What you return should match the records below exactly.

__Supplied material__:
····················

-- ==== Sys2Proof/Laws/KeepsExec.lean ====
section
/-!
SUPPORT. What every command leaves alone: one lemma per meaning (see `Keeps`).
-/

set_option linter.all false

namespace Sys2Proof.Machine

theorem execEncDirection_keeps (a : Axis) (s : State) : KO 3003220224 s (execEncDirection a s) := by
  have hx : KM 3003220224 s s := KM.refl
  unfold execEncDirection
  repeat' first
    | with_reducible apply KO.next
    | with_reducible apply KO.fault
    | with_reducible assumption
    | (show _ ||| _ = _; decide)
    | with_reducible apply KM.app (g := State.encWrong_keeps ..)
    | split

theorem execOpMstepTableLoad_keeps (r : Req) (a : ℕ) (s : State) : KO 3003154432 s (execOpMstepTableLoad r a s) := by
  have hx : KM 3003154432 s s := KM.refl
  unfold execOpMstepTableLoad
  repeat' first
    | with_reducible apply KO.next
    | with_reducible apply KO.fault
    | with_reducible assumption
    | (show _ ||| _ = _; decide)
    | with_reducible apply KM.app (g := State.doMstepTableLoad_keeps ..)

theorem execOpAxisMove_keeps (r : Req) (a : ℕ) (pos : ℤ) (s : State) : KO 3004203008 s (execOpAxisMove r a pos s) := by
  have hx : KM 3004203008 s s := KM.refl
  unfold execOpAxisMove
  repeat' first
    | with_reducible apply KO.next
    | with_reducible apply KO.fault
    | with_reducible assumption
    | (show _ ||| _ = _; decide)
    | with_reducible apply KM.app (g := State.doAxisMove_keeps ..)

theorem execRefSearchFail_keeps (a : Axis) (s : State) : KO 3003220224 s (execRefSearchFail a s) := by
  have hx : KM 3003220224 s s := KM.refl
  unfold execRefSearchFail
  repeat' first
    | with_reducible apply KO.next
    | with_reducible apply KO.fault
    | with_reducible assumption
    | (show _ ||| _ = _; decide)
    | with_reducible apply KM.app (g := State.planEnd_keeps ..)
    | with_reducible apply KM.app (g := State.refFail_keeps ..)
    | with_reducible apply KM.app (g := State.modAxis_keeps ..)
    | split

theorem execOpSegTableLoad_keeps (r : Req) (a : ℕ) (number : ℕ) (count : ℕ) (x0 : ℤ) (s : State) : KO 3003154432 s (execOpSegTableLoad r a number count x0 s) := by
  have hx : KM 3003154432 s s := KM.refl
  unfold execOpSegTableLoad
  repeat' first
    | with_reducible apply KO.next
    | with_reducible apply KO.fault
    | with_reducible assumption
    | (show _ ||| _ = _; decide)
    | with_reducible apply KM.app (g := State.doSegTableLoad_keeps ..)

theorem execWakeRampEnd_keeps (a : Axis) (s : State) : KO 1073774595 s (execWakeRampEnd a s) := by
  have hx : KM 1073774595 s s := KM.refl
  unfold execWakeRampEnd
  repeat' first
    | with_reducible apply KO.next
    | with_reducible apply KO.fault
    | with_reducible assumption
    | (show _ ||| _ = _; decide)
    | with_reducible apply KM.app (g := State.modAxis_keeps ..)
    | with_reducible apply KM.app (g := State.until_keeps ..)
    | split

theorem execOpAxisReference_keeps (r : Req) (a : ℕ) (s : State) : KO 3004268544 s (execOpAxisReference r a s) := by
  have hx : KM 3004268544 s s := KM.refl
  unfold execOpAxisReference
  repeat' first
    | with_reducible apply KO.next
    | with_reducible apply KO.fault
    | with_reducible assumption
    | (show _ ||| _ = _; decide)
    | with_reducible apply KM.app (g := State.doAxisReference_keeps ..)

theorem execOpAxisHalt_keeps (r : Req) (a : ℕ) (s : State) : KO 3003220224 s (execOpAxisHalt r a s) := by
  have hx : KM 3003220224 s s := KM.refl
  unfold execOpAxisHalt
  repeat' first
    | with_reducible apply KO.next
    | with_reducible apply KO.fault
    | with_reducible assumption
    | (show _ ||| _ = _; decide)
    | with_reducible apply KM.app (g := State.doAxisHalt_keeps ..)

theorem execStandstillSettle_keeps (a : Axis) (s : State) : KO 4076896259 s (execStandstillSettle a s) := by
  have hx : KM 4076896259 s s := KM.refl
  unfold execStandstillSettle
  repeat' first
    | with_reducible apply KO.next
    | with_reducible apply KO.fault
    | with_reducible assumption
    | (show _ ||| _ = _; decide)
    | with_reducible apply KM.app (g := State.standstill_keeps ..)
    | with_reducible apply KM.app (g := State.until_keeps ..)
    | split

theorem execRefLatch_keeps (a : Axis) (latchCount : BitVec 32) (s : State) : KO 98304 s (execRefLatch a latchCount s) := by
  have hx : KM 98304 s s := KM.refl
  unfold execRefLatch
  repeat' first
    | with_reducible apply KO.next
    | with_reducible apply KO.fault
    | with_reducible assumption
    | (show _ ||| _ = _; decide)
    | with_reducible apply KM.app (g := State.refLatched_keeps ..)
    | with_reducible apply KM.app (g := State.modAxis_keeps ..)
    | (extract_lets +onlyGivenNames x; refine KM.let_ (m := 98304) (s := s) (x := x) ?_ ?_; all_goals first | (intro hx; clear_value x) | subst x)
    | (extract_lets +onlyGivenNames v; subst v)
    | split

theorem execMoveEnd_keeps (a : Axis) (s : State) : KO 4076962051 s (execMoveEnd a s) := by
  have hx : KM 4076962051 s s := KM.refl
  unfold execMoveEnd
  repeat' first
    | with_reducible apply KO.next
    | with_reducible apply KO.fault
    | with_reducible assumption
    | (show _ ||| _ = _; decide)
    | with_reducible apply KM.app (g := State.planEnd_keeps ..)
    | with_reducible apply KM.app (g := State.until_keeps ..)
    | split

theorem execRefLatchFail_keeps (a : Axis) (s : State) : KO 3003220224 s (execRefLatchFail a s) := by
  have hx : KM 3003220224 s s := KM.refl
  unfold execRefLatchFail
  repeat' first
    | with_reducible apply KO.next
    | with_reducible apply KO.fault
    | with_reducible assumption
    | (show _ ||| _ = _; decide)
    | with_reducible apply KM.app (g := State.planEnd_keeps ..)
    | with_reducible apply KM.app (g := State.refFail_keeps ..)
    | with_reducible apply KM.app (g := State.modAxis_keeps ..)
    | split

theorem execOpAxisSetPosition_keeps (r : Req) (a : ℕ) (pos : ℤ) (s : State) : KO 3003154432 s (execOpAxisSetPosition r a pos s) := by
  have hx : KM 3003154432 s s := KM.refl
  unfold execOpAxisSetPosition
  repeat' first
    | with_reducible apply KO.next
    | with_reducible apply KO.fault
    | with_reducible assumption
    | (show _ ||| _ = _; decide)
    | with_reducible apply KM.app (g := State.doAxisSetPosition_keeps ..)

theorem execRefSwitchMet_keeps (a : Axis) (s : State) : KO 3003219968 s (execRefSwitchMet a s) := by
  have hx : KM 3003219968 s s := KM.refl
  unfold execRefSwitchMet
  repeat' first
    | with_reducible apply KO.next
    | with_reducible apply KO.fault
    | with_reducible assumption
    | (show _ ||| _ = _; decide)
    | with_reducible apply KM.app (g := State.modAxis_keeps ..)
    | with_reducible apply KM.app (g := State.refMet_keeps ..)
    | (extract_lets +onlyGivenNames x; refine KM.let_ (m := 3003219968) (s := s) (x := x) ?_ ?_; all_goals first | (intro hx; clear_value x) | subst x)
    | (extract_lets +onlyGivenNames v; subst v)
    | split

····················

__Solution to this task__:
-- ==== Sys2Proof/Laws/KeepsExec.lean ====
section
/-!
SUPPORT. What every command leaves alone: one lemma per meaning (see `Keeps`).
-/

set_option linter.all false

namespace Sys2Proof.Machine

theorem execEncDirection_keeps (a : Axis) (s : State) : KO 3003220224 s (execEncDirection a s) := by
  have hx : KM 3003220224 s s := KM.refl
  unfold execEncDirection
  repeat' first
    | with_reducible apply KO.next
    | with_reducible apply KO.fault
    | with_reducible assumption
    | (show _ ||| _ = _; decide)
    | with_reducible apply KM.app (g := State.encWrong_keeps ..)
    | split

theorem execOpMstepTableLoad_keeps (r : Req) (a : ℕ) (s : State) : KO 3003154432 s (execOpMstepTableLoad r a s) := by
  have hx : KM 3003154432 s s := KM.refl
  unfold execOpMstepTableLoad
  repeat' first
    | with_reducible apply KO.next
    | with_reducible apply KO.fault
    | with_reducible assumption
    | (show _ ||| _ = _; decide)
    | with_reducible apply KM.app (g := State.doMstepTableLoad_keeps ..)

theorem execOpAxisMove_keeps (r : Req) (a : ℕ) (pos : ℤ) (s : State) : KO 3004203008 s (execOpAxisMove r a pos s) := by
  have hx : KM 3004203008 s s := KM.refl
  unfold execOpAxisMove
  repeat' first
    | with_reducible apply KO.next
    | with_reducible apply KO.fault
    | with_reducible assumption
    | (show _ ||| _ = _; decide)
    | with_reducible apply KM.app (g := State.doAxisMove_keeps ..)

theorem execRefSearchFail_keeps (a : Axis) (s : State) : KO 3003220224 s (execRefSearchFail a s) := by
  have hx : KM 3003220224 s s := KM.refl
  unfold execRefSearchFail
  repeat' first
    | with_reducible apply KO.next
    | with_reducible apply KO.fault
    | with_reducible assumption
    | (show _ ||| _ = _; decide)
    | with_reducible apply KM.app (g := State.planEnd_keeps ..)
    | with_reducible apply KM.app (g := State.refFail_keeps ..)
    | with_reducible apply KM.app (g := State.modAxis_keeps ..)
    | split

theorem execOpSegTableLoad_keeps (r : Req) (a : ℕ) (number : ℕ) (count : ℕ) (x0 : ℤ) (s : State) : KO 3003154432 s (execOpSegTableLoad r a number count x0 s) := by
  have hx : KM 3003154432 s s := KM.refl
  unfold execOpSegTableLoad
  repeat' first
    | with_reducible apply KO.next
    | with_reducible apply KO.fault
    | with_reducible assumption
    | (show _ ||| _ = _; decide)
    | with_reducible apply KM.app (g := State.doSegTableLoad_keeps ..)

theorem execWakeRampEnd_keeps (a : Axis) (s : State) : KO 1073774595 s (execWakeRampEnd a s) := by
  have hx : KM 1073774595 s s := KM.refl
  unfold execWakeRampEnd
  repeat' first
    | with_reducible apply KO.next
    | with_reducible apply KO.fault
    | with_reducible assumption
    | (show _ ||| _ = _; decide)
    | with_reducible apply KM.app (g := State.modAxis_keeps ..)
    | with_reducible apply KM.app (g := State.until_keeps ..)
    | split

theorem execOpAxisReference_keeps (r : Req) (a : ℕ) (s : State) : KO 3004268544 s (execOpAxisReference r a s) := by
  have hx : KM 3004268544 s s := KM.refl
  unfold execOpAxisReference
  repeat' first
    | with_reducible apply KO.next
    | with_reducible apply KO.fault
    | with_reducible assumption
    | (show _ ||| _ = _; decide)
    | with_reducible apply KM.app (g := State.doAxisReference_keeps ..)

theorem execOpAxisHalt_keeps (r : Req) (a : ℕ) (s : State) : KO 3003220224 s (execOpAxisHalt r a s) := by
  have hx : KM 3003220224 s s := KM.refl
  unfold execOpAxisHalt
  repeat' first
    | with_reducible apply KO.next
    | with_reducible apply KO.fault
    | with_reducible assumption
    | (show _ ||| _ = _; decide)
    | with_reducible apply KM.app (g := State.doAxisHalt_keeps ..)

theorem execStandstillSettle_keeps (a : Axis) (s : State) : KO 4076896259 s (execStandstillSettle a s) := by
  have hx : KM 4076896259 s s := KM.refl
  unfold execStandstillSettle
  repeat' first
    | with_reducible apply KO.next
    | with_reducible apply KO.fault
    | with_reducible assumption
    | (show _ ||| _ = _; decide)
    | with_reducible apply KM.app (g := State.standstill_keeps ..)
    | with_reducible apply KM.app (g := State.until_keeps ..)
    | split

theorem execRefLatch_keeps (a : Axis) (latchCount : BitVec 32) (s : State) : KO 98304 s (execRefLatch a latchCount s) := by
  have hx : KM 98304 s s := KM.refl
  unfold execRefLatch
  repeat' first
    | with_reducible apply KO.next
    | with_reducible apply KO.fault
    | with_reducible assumption
    | (show _ ||| _ = _; decide)
    | with_reducible apply KM.app (g := State.refLatched_keeps ..)
    | with_reducible apply KM.app (g := State.modAxis_keeps ..)
    | (extract_lets +onlyGivenNames x; refine KM.let_ (m := 98304) (s := s) (x := x) ?_ ?_; all_goals first | (intro hx; clear_value x) | subst x)
    | (extract_lets +onlyGivenNames v; subst v)
    | split

theorem execMoveEnd_keeps (a : Axis) (s : State) : KO 4076962051 s (execMoveEnd a s) := by
  have hx : KM 4076962051 s s := KM.refl
  unfold execMoveEnd
  repeat' first
    | with_reducible apply KO.next
    | with_reducible apply KO.fault
    | with_reducible assumption
    | (show _ ||| _ = _; decide)
    | with_reducible apply KM.app (g := State.planEnd_keeps ..)
    | with_reducible apply KM.app (g := State.until_keeps ..)
    | split

theorem execRefLatchFail_keeps (a : Axis) (s : State) : KO 3003220224 s (execRefLatchFail a s) := by
  have hx : KM 3003220224 s s := KM.refl
  unfold execRefLatchFail
  repeat' first
    | with_reducible apply KO.next
    | with_reducible apply KO.fault
    | with_reducible assumption
    | (show _ ||| _ = _; decide)
    | with_reducible apply KM.app (g := State.planEnd_keeps ..)
    | with_reducible apply KM.app (g := State.refFail_keeps ..)
    | with_reducible apply KM.app (g := State.modAxis_keeps ..)
    | split

theorem execOpAxisSetPosition_keeps (r : Req) (a : ℕ) (pos : ℤ) (s : State) : KO 3003154432 s (execOpAxisSetPosition r a pos s) := by
  have hx : KM 3003154432 s s := KM.refl
  unfold execOpAxisSetPosition
  repeat' first
    | with_reducible apply KO.next
    | with_reducible apply KO.fault
    | with_reducible assumption
    | (show _ ||| _ = _; decide)
    | with_reducible apply KM.app (g := State.doAxisSetPosition_keeps ..)

theorem execRefSwitchMet_keeps (a : Axis) (s : State) : KO 3003219968 s (execRefSwitchMet a s) := by
  have hx : KM 3003219968 s s := KM.refl
  unfold execRefSwitchMet
  repeat' first
    | with_reducible apply KO.next
    | with_reducible apply KO.fault
    | with_reducible assumption
    | (show _ ||| _ = _; decide)
    | with_reducible apply KM.app (g := State.modAxis_keeps ..)
    | with_reducible apply KM.app (g := State.refMet_keeps ..)
    | (extract_lets +onlyGivenNames x; refine KM.let_ (m := 3003219968) (s := s) (x := x) ?_ ?_; all_goals first | (intro hx; clear_value x) | subst x)
    | (extract_lets +onlyGivenNames v; subst v)
    | split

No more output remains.